A $151 million contract awarded to V-22 tiltrotor manufacturer Bell-Boeing this week allows engineers to get started designing the US Navy’s future Osprey variant, the CMV-22B, which is replacing the Northrop Grumman C-2 Greyhound twin turboprop in the aircraft carrier logistics role at sea.
Based on the US Marine Corps MV-22B Osprey variant, the navy’s “CMV” tiltrotor will come equipped with extra fuel bladders to extend its range from 860nm to approximately 1,150nm.
That’s the most significant engineering challenge, but the service also requires a beyond line-of-sight radio and public address system so that crews can communicate en route to the aircraft carrier's deck, or between other ships in the battle group.
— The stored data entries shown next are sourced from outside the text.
-- ==== Sys2Proof/Machine/System.lean ====
section
/-! DEFINITION. Stack, flag, no-operation and system instructions, and the undefined opcodes (44_stack_flags_system.md R190
to R204). A meaning runs after the fetch: PC is already past the instruction, `pc0 + 1`. -/

namespace Sys2Proof.Machine

/-- PHA (R190). -/
def execPha (s : State) : Out := .next (push s.cpu.a s)

/-- PLA (R191). -/
def execPla (s : State) : Out :=
  let r := pull s
  .next ((r.2.setA r.1).withZN r.1)

/-- PHP (R192): Break and Unused are set in the pushed byte only. -/
def execPhp (s : State) : Out := .next (push (s.cpu.p ||| 0x30) s)

/-- PLP (R193): Unused is forced to 1. -/
def execPlp (s : State) : Out :=
  let r := pull s
  .next (r.2.setP (r.1 ||| 0x20))

/-- CLC (R194). -/
def execClc (s : State) : Out := .next (s.withFlag .C false)

/-- SEC (R195). -/
def execSec (s : State) : Out := .next (s.withFlag .C true)

/-- CLI (R196). -/
def execCli (s : State) : Out := .next (s.withFlag .I false)

/-- SEI (R197). -/
def execSei (s : State) : Out := .next (s.withFlag .I true)

/-- CLV (R198). -/
def execClv (s : State) : Out := .next (s.withFlag .V false)

/-- CLD (R199). -/
def execCld (s : State) : Out := .next (s.withFlag .D false)

/-- SED (R200). -/
def execSed (s : State) : Out := .next (s.withFlag .D true)

/-- NOP (R201). -/
def execNop (s : State) : Out := .next s

/-- BRK (R202, R275): the saved address is `pc0 + 2`, which is PC + 1 after the fetch; Break and Unused are set in the pushed
byte only. -/
def execBrk (s : State) : Out := .next (takeTrap (s.cpu.pc + 1) (s.cpu.p ||| 0x30) 0xFFFE s)

/-- RTI (R203). -/
def execRti (s : State) : Out := .next (returnFromTrap s)

/-- An undefined opcode (R204): nothing beyond the fetch of its one byte. -/
def execUndef (_opcode : Byte) (s : State) : Out := .next s

end Sys2Proof.Machine
end

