/-- Words written out from the opcode map, at least one of each family, decode as the map and the worked examples of the
spec say. -/
def Obligations.DocumentedWordsDecode : Prop :=
  decode [0xA9, 0x80] = .ok (.lda (.imm 0x80)) [] ∧
  decode [0x9D, 0x00, 0x02] = .ok (.sta (.abx 0x0200)) [] ∧
  decode [0xB6, 0x10] = .ok (.ldx (.mem (.zpy 0x10))) [] ∧
  decode [0xBA] = .ok .tsx [] ∧
  decode [0x69, 0x50] = .ok (.adc (.imm 0x50)) [] ∧
  decode [0x24, 0x10] = .ok (.bit (.zp 0x10)) [] ∧
  decode [0xDE, 0x34, 0x12] = .ok (.dec (.abx 0x1234)) [] ∧
  decode [0x0A] = .ok (.asl .acc) [] ∧
  decode [0x66, 0x10] = .ok (.ror (.mem (.zp 0x10))) [] ∧
  decode [0x6C, 0xFF, 0x02] = .ok (.jmp (.ind 0x02FF)) [] ∧
  decode [0x20, 0x00, 0x90] = .ok (.jsr 0x9000) [] ∧
  decode [0xF0, 0xFE] = .ok (.beq 0xFE) [] ∧
  decode [0x91, 0x20] = .ok (.sta (.izy 0x20)) [] ∧
  decode [0x08] = .ok .php [] ∧ decode [0xB8] = .ok .clv [] ∧
  decode [0x00, 0xEA] = .ok .brk [0xEA] ∧ decode [0xFF, 0x40] = .ok (.undef 0xFF) [0x40]

/-- The 105 undefined bytes, and no others, decode to one-byte no-ops that report 2 cycles whatever the cycle table holds
(30_encoding.md R109, R93; 44_stack_flags_system.md R204, whose one-byte length is decision D3). -/
def Obligations.UndefinedOpcodesAreNops : Prop :=
  undefinedOpcodes.length = 105 ∧ undefinedOpcodes.Nodup ∧
  (∀ op ∈ undefinedOpcodes, opLength op = 1 ∧ (∀ l h, decodeOp op l h = .undef op) ∧ ∀ prm, cyclesOf prm op = 2) ∧
  (∀ op, op ∉ undefinedOpcodes → ∀ l h x, decodeOp op l h ≠ .undef x) ∧
  ∀ op s, exec (.undef op) s = .next s

/-! ## The step -/

/-- A CPU step with no NMI pending whose bytes at PC, in RAM or ROM cells, are those of a well-formed instruction is that
instruction's meaning, PC moved past its bytes modulo 2^16, and its cycles counted (30_encoding.md R90; 10_state.md R23;
70_reset_and_hazards.md R307; that a step is one transition and a meaning runs after its fetch is log 6 and 7). -/
def Obligations.StepRunsTheDecodedInstruction : Prop :=
  ∀ (s t : State) (i : Instr) (bs : List Byte),
    s.drv.phase = .cpu → s.cpu.nmiPending = false → i.wellFormed = true → encode i = some bs →
    (∀ k < bs.length, isCell (s.cpu.pc + BitVec.ofNat 16 k) = true ∧
      (memRead (s.cpu.pc + BitVec.ofNat 16 k) s).1 = bs.getD k 0) →
    exec i { s with cpu := { s.cpu with pc := s.cpu.pc + BitVec.ofNat 16 i.length } } = .next t →
    step s = .next { t with drv :=
      { t.drv with
        acc := t.drv.acc + cyclesOf s.drv.params (bs.getD 0 0)
        phase := if t.drv.acc + cyclesOf s.drv.params (bs.getD 0 0) < t.drv.params.frameCycles then .cpu else .render } }

/-- Wherever PC points, the opcode byte is read through the bus first, then the operand bytes its length calls for, in
ascending order, each with the side effects of its address; no further byte is read (30_encoding.md R90, R113;
20_memory.md R71). -/
def Obligations.FetchReadsBytesInOrder : Prop :=
  ∀ s : State,
    let o := memRead s.cpu.pc s
    let l := memRead (s.cpu.pc + 1) o.2
    let h := memRead (s.cpu.pc + 2) l.2
    let at' (k : Word) (u : State) : State := { u with cpu := { s.cpu with pc := s.cpu.pc + k } }
    (opLength o.1 = 1 → fetchInstr s = ⟨o.1, decodeOp o.1 0 0, at' 1 o.2⟩) ∧
    (opLength o.1 = 2 → fetchInstr s = ⟨o.1, decodeOp o.1 l.1 0, at' 2 l.2⟩) ∧
    (opLength o.1 = 3 → fetchInstr s = ⟨o.1, decodeOp o.1 l.1 h.1, at' 3 h.2⟩) ∧
    (opLength o.1 = 1 ∨ opLength o.1 = 2 ∨ opLength o.1 = 3) ∧
    (s.drv.phase = .cpu → s.cpu.nmiPending = false → ∀ t, exec (fetchInstr s).instr (fetchInstr s).state = .next t →
      step s = .next (account (cyclesOf s.drv.params o.1) t))

/-- A CPU step with an NMI pending is the service and nothing else: no opcode is read, PC then P as it stands are pushed, I
is set, PC comes from the ROM word at 0xFFFA, the pending bit is cleared, and 7 cycles are counted (60_exceptions.md R276,
R274; 30_encoding.md R90; that the step ends there is decision D42). -/
def Obligations.NmiServiceStep : Prop :=
  ∀ s : State, s.drv.phase = .cpu → s.cpu.nmiPending = true →
    ∃ q, getFlag .I q = true ∧ KeepsFlagsBut [.I] s.cpu.p q ∧
      step s = .next
        { s with
          bus := { s.bus with
            ram := (ramWithWord s.bus.ram s.cpu.sp s.cpu.pc).write (stackCell (s.cpu.sp - 2)) s.cpu.p }
          cpu := { s.cpu with sp := s.cpu.sp - 3, p := q, pc := romWord s 0x7FFA, nmiPending := false }
          drv := { s.drv with
            acc := s.drv.acc + 7
            phase := if s.drv.acc + 7 < s.drv.params.frameCycles then .cpu else .render } }

/-- Every instruction, in every form and state, and every step from every state answers a next state: no fault, no refusal,
no stuck state (00_scope.md R11; 60_exceptions.md R270). -/
def Obligations.EveryStepGoesOn : Prop :=
  (∀ i s, ∃ t, exec i s = .next t) ∧ ∀ s, Safe s

/-- Every step keeps the invariant of the machine: the memories stay canonical and inside their sizes, the Unused flag
stays 1, and bits 6:0 of the picture unit's status stay 0 (10_state.md R20, R26, R30, R31 to R35). -/
def Obligations.StepKeepsMachineInvariant : Prop :=
  ∀ s t : State, MachineInv s → step s = .next t → MachineInv t

/-- The state after reset, and the state after the boot of any images and parameters, meet the invariants every step keeps
(10_state.md R38; 70_reset_and_hazards.md R303, R305; the images and parameters of State.reset are log 1, 2, 4, 5). -/
def Obligations.BootMeetsInvariants : Prop :=
  (MachineInv State.reset ∧ ScheduleInv State.reset) ∧
  ∀ prg chr ram prm, MachineInv (boot prg chr ram prm) ∧ ScheduleInv (boot prg chr ram prm)

/-! ## The frame schedule -/

/-- From a state that meets the schedule's invariant, a step gives one that meets it, and a CPU step comes only inside the
budget (70_reset_and_hazards.md R307; the loop form is decision D16). -/
def Obligations.StepKeepsScheduleInvariant : Prop :=
  ∀ s t : State, ScheduleInv s → step s = .next t →
    ScheduleInv t ∧ (s.drv.phase = .cpu → s.drv.acc < s.drv.params.frameCycles) ∧
    (t.drv.phase = .render → s.drv.phase ≠ .render)

/-- The head of a frame delivers the input snapshot and starts the count, changing neither the shift register nor the
strobe; a CPU step adds 7 for an NMI service, 2 for an undefined opcode and the entry of the machine's own cycle table for
a documented one, and the loop's test chooses what comes next (70_reset_and_hazards.md R307, R308; 30_encoding.md R93; the
loop form is decision D16, the bare table entry decision D4). The snapshot is a free value (log 3). -/
def Obligations.FrameScheduleCounts : Prop :=
  (∀ s : State, s.drv.phase = .input →
    step s = .next
      { s with
        bus := { s.bus with ctlSnapshot := Config.input s.drv.frame }
        drv := { s.drv with acc := 0, phase := if 0 < s.drv.params.frameCycles then .cpu else .render } }) ∧
  (∀ s t : State, s.drv.phase = .cpu → step s = .next t →
    let op := (memRead s.cpu.pc s).1
    t.drv.frame = s.drv.frame ∧ t.bus.ctlSnapshot = s.bus.ctlSnapshot ∧
    t.drv.acc = s.drv.acc +
      (if s.cpu.nmiPending = true then 7
        else if op ∈ undefinedOpcodes then 2 else s.drv.params.cyc[op.toNat]) ∧
    t.drv.phase = if t.drv.acc < s.drv.params.frameCycles then .cpu else .render)

/-- A render writes the frame buffer, sets the vblank bit, sets the NMI-pending bit exactly when it was set or control bit 7
is 1, and begins the next frame; nothing else changes (46_ppu_rasterizer.md R240, R251, R252; 70_reset_and_hazards.md
R307; the control bit's number is decision D18). -/
def Obligations.RenderSetsVblankAndNmi : Prop :=
  ∀ s : State, s.drv.phase = .render →
    ∃ fb : Memory 6, fb.wf 61440 ∧
      step s = .next
        { s with
          ppu := { s.ppu with fb := fb, status := s.ppu.status ||| 0x80 }
          cpu := { s.cpu with nmiPending := s.cpu.nmiPending || s.ppu.ctrl.getLsbD 7 }
          drv := { s.drv with frame := s.drv.frame + 1, phase := .input } }

/-- After a render with the NMI enabled and a budget above 0, the input delivery keeps the CPU as it is and the first CPU
step of the next frame is the NMI service, which reports 7 cycles (70_reset_and_hazards.md R307; 46_ppu_rasterizer.md
R252). -/
def Obligations.RenderedNmiIsServicedFirst : Prop :=
  ∀ s : State, s.drv.phase = .render → s.ppu.ctrl.getLsbD 7 = true → 0 < s.drv.params.frameCycles →
    ∃ u v w : State,
      step s = .next u ∧ u.drv.phase = .input ∧ step u = .next v ∧ v.drv.phase = .cpu ∧ v.cpu = u.cpu ∧
      step v = .next w ∧ w.drv.acc = 7 ∧ w.cpu.nmiPending = false ∧ w.cpu.sp = s.cpu.sp - 3 ∧
      w.cpu.pc = romWord s 0x7FFA ∧
      w.bus.ram = (ramWithWord s.bus.ram s.cpu.sp s.cpu.pc).write (stackCell (s.cpu.sp - 2)) s.cpu.p

/-- When every opcode reports at least one cycle, the CPU steps of a frame end, after at most as many steps as cycles are
left, and the render comes next (70_reset_and_hazards.md R307, R316). -/
def Obligations.FrameBudgetEnds : Prop :=
  ∀ s : State, s.drv.phase = .cpu → s.drv.acc < s.drv.params.frameCycles → CyclesPositive s.drv.params →
    ∃ k t, k ≤ s.drv.params.frameCycles - s.drv.acc ∧ Host.Core.run core k s = .next t ∧
      t.drv.phase = .render ∧ t.drv.frame = s.drv.frame ∧ t.drv.params.frameCycles ≤ t.drv.acc

/-- With a cycle table whose entries lie in 2 to 7, a frame runs at least ceil(FRAME_CYCLES / 7) and at most
ceil(FRAME_CYCLES / 2) CPU steps, one after another, and then renders (70_reset_and_hazards.md R307; decision D16). -/
def Obligations.StepsPerFrameAreBounded : Prop :=
  ∀ s : State, s.drv.phase = .input → (∀ op : Byte, 2 ≤ s.drv.params.cyc[op.toNat] ∧ s.drv.params.cyc[op.toNat] ≤ 7) →
    ∃ k t, Host.Core.run core (k + 1) s = .next t ∧ t.drv.phase = .render ∧ t.drv.frame = s.drv.frame ∧
      (∀ j < k, ∃ u : State, Host.Core.run core (j + 1) s = .next u ∧ u.drv.phase = .cpu) ∧
      (s.drv.params.frameCycles + 6) / 7 ≤ k ∧ k ≤ (s.drv.params.frameCycles + 1) / 2

/-- No step changes the program ROM or the machine's parameters (00_scope.md R6; 10_state.md R20, R33; 20_memory.md
R52). -/
def Obligations.ProgramAndParametersAreFixed : Prop :=
  ∀ s t : State, step s = .next t → t.bus.prg = s.bus.prg ∧ t.drv.params = s.drv.params

/-- Outside a render no step changes the frame buffer or sets the vblank or NMI-pending bit, and no CPU step leaves an NMI
pending (10_state.md R29, R30, R35; 60_exceptions.md R272, R274). -/
def Obligations.OnlyTheRenderRaises : Prop :=
  ∀ s t : State, s.drv.phase ≠ .render → step s = .next t →
    t.ppu.fb = s.ppu.fb ∧ (t.ppu.status = s.ppu.status ∨ t.ppu.status = s.ppu.status &&& 0x7F) ∧
    (t.cpu.nmiPending = true → s.cpu.nmiPending = true) ∧ (s.drv.phase = .cpu → t.cpu.nmiPending = false)

/-- Nothing the machine does depends on the mask register: two states that differ only in it step to states that differ at
most in it (10_state.md R30; 45_ppu_register_window.md R213; decision D26). -/
def Obligations.MaskHasNoEffect : Prop :=
  ∀ (s t : State) (m : Byte), step s = .next t → ∃ m', step (withMask m s) = .next (withMask m' t)

/-! ## The bus -/

/-- An address up to 0x1FFF reaches the RAM cell `a mod 2048`, a read with no side effect; after a write the four addresses
of the cell read the byte written and every other RAM address reads as before; before any write they read the initial
image (20_memory.md R53). -/
def Obligations.RamIsMirrored : Prop :=
  (∀ (a : Word) (s : State), a.toNat ≤ 0x1FFF → memRead a s = (s.bus.ram.read (a.toNat % 0x0800), s)) ∧
  (∀ (a b : Word) (d : Byte) (s : State), s.bus.ram.wf 0x0800 → a.toNat ≤ 0x1FFF → b.toNat ≤ 0x1FFF →
    (memRead b (memWrite a d s)).1 =
      if b.toNat % 0x0800 = a.toNat % 0x0800 then d else (memRead b s).1) ∧
  (∀ (prg chr ram : List Byte) (prm : Params) (a : Word), ram.length = 0x0800 → a.toNat ≤ 0x1FFF →
    (memRead a (boot prg chr ram prm)).1 = ram.getD (a.toNat % 0x0800) 0)

/-- ROM reads as the image loaded, an unmapped address reads 0, both without a side effect, and both ignore writes
(20_memory.md R52, R58; decisions D40, D32). -/
def Obligations.RomAndUnmappedIgnoreWrites : Prop :=
  (∀ (a : Word) (s : State), 0x8000 ≤ a.toNat → memRead a s = (s.bus.prg.read (a.toNat - 0x8000), s)) ∧
  (∀ (prg chr ram : List Byte) (prm : Params) (a : Word), prg.length = 0x8000 → 0x8000 ≤ a.toNat →
    (memRead a (boot prg chr ram prm)).1 = prg.getD (a.toNat - 0x8000) 0) ∧
  (∀ (a : Word) (s : State), 0x4000 ≤ a.toNat → a.toNat ≤ 0x7FFF → a.toNat ≠ 0x4016 → memRead a s = (0, s)) ∧
  (∀ (a : Word) (d : Byte) (s : State), 0x4000 ≤ a.toNat → a.toNat ≠ 0x4014 → a.toNat ≠ 0x4016 → memWrite a d s = s)

/-- Every address of the window acts as the register of its low three bits (20_memory.md R54). -/
def Obligations.WindowIsMirrored : Prop :=
  ∀ (a b : Word) (d : Byte) (s : State), 0x2000 ≤ a.toNat → a.toNat ≤ 0x3FFF → b.toNat = 0x2000 + a.toNat % 8 →
    memRead a s = memRead b s ∧ memWrite a d s = memWrite b d s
On 31 March, US Naval Air Systems Command (NAVAIR) announced the $151 million contract with Bell Helicopter and Boeing's joint V-22 programme office in Amarillo, Texas, which covers "non-recurring engineering services associated with the development of the capability for the Navy variant of the V-22”. NAVAIR confirmed that it covers the design changes for all three modifications, including the extended-range fuel system.
More than 70% of the work will be done in Philadelphia, Pennsylvania, where Boeing fabricates composite V-22 airframes. Another 20% will be completed at Bell’s facility in Fort Worth, Texas.
Just $15 million has been obligated at the time of the award, and work is expected to continue through September 2020. By that time, the first of 44 CMV-22B aircraft, which will be ordered in 2018, will begin delivered from Bell’s final assembly and checkout facility in Amarillo.